ENTRIES SHOWN »
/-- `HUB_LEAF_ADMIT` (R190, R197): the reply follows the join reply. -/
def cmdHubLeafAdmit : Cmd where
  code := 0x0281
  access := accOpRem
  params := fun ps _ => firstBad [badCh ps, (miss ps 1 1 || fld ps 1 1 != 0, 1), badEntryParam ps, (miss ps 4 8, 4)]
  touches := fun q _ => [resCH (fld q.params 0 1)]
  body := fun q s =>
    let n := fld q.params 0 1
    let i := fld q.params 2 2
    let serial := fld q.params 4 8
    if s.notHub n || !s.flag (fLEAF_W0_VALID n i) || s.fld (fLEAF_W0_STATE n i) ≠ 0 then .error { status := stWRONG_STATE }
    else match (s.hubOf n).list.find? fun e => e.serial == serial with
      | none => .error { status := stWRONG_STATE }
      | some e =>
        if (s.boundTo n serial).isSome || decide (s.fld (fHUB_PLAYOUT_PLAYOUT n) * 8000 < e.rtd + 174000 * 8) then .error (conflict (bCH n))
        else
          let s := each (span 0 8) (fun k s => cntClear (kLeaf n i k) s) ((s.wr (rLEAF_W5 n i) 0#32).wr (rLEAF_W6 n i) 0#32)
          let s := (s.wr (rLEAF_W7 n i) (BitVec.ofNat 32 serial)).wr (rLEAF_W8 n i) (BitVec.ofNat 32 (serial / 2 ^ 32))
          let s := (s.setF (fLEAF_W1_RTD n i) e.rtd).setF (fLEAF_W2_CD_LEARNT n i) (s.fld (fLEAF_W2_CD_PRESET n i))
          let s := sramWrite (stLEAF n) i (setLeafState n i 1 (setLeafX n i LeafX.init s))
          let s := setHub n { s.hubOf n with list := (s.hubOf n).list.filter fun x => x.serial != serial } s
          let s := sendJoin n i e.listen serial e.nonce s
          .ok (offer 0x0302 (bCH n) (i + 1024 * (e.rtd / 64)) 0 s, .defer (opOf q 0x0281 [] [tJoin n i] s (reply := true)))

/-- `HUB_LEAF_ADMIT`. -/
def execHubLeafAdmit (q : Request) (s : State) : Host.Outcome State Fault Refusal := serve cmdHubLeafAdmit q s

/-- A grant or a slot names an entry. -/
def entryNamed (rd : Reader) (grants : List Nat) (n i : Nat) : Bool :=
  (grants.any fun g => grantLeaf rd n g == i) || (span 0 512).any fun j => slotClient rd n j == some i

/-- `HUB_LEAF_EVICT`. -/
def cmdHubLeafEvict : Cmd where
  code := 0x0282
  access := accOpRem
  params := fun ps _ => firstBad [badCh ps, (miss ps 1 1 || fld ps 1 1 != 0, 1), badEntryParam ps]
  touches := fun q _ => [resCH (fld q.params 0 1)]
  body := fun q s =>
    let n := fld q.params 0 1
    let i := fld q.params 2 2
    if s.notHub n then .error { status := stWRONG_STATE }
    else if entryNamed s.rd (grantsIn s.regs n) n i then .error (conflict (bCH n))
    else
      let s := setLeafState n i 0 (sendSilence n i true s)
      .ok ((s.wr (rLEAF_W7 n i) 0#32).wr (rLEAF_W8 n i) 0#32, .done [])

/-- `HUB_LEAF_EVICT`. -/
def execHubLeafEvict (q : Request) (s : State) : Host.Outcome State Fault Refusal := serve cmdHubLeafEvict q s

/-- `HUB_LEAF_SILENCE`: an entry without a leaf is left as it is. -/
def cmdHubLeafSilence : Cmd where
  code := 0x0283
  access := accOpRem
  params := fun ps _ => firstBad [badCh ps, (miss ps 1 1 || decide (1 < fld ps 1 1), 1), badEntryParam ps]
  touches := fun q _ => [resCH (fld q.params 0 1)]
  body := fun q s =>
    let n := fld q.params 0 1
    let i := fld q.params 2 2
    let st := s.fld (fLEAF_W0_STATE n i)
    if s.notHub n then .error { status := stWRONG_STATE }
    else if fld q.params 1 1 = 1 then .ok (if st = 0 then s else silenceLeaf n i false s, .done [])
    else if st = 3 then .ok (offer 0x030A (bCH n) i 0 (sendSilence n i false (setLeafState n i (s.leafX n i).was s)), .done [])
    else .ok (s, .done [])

TASK TO COMPLETE »
Scan the records above for the word "conflict" and return every line where it occurs.

RESULT OF THIS EXERCISE »
        if (s.boundTo n serial).isSome || decide (s.fld (fHUB_PLAYOUT_PLAYOUT n) * 8000 < e.rtd + 174000 * 8) then .error (conflict (bCH n))
    else if entryNamed s.rd (grantsIn s.regs n) n i then .error (conflict (bCH n))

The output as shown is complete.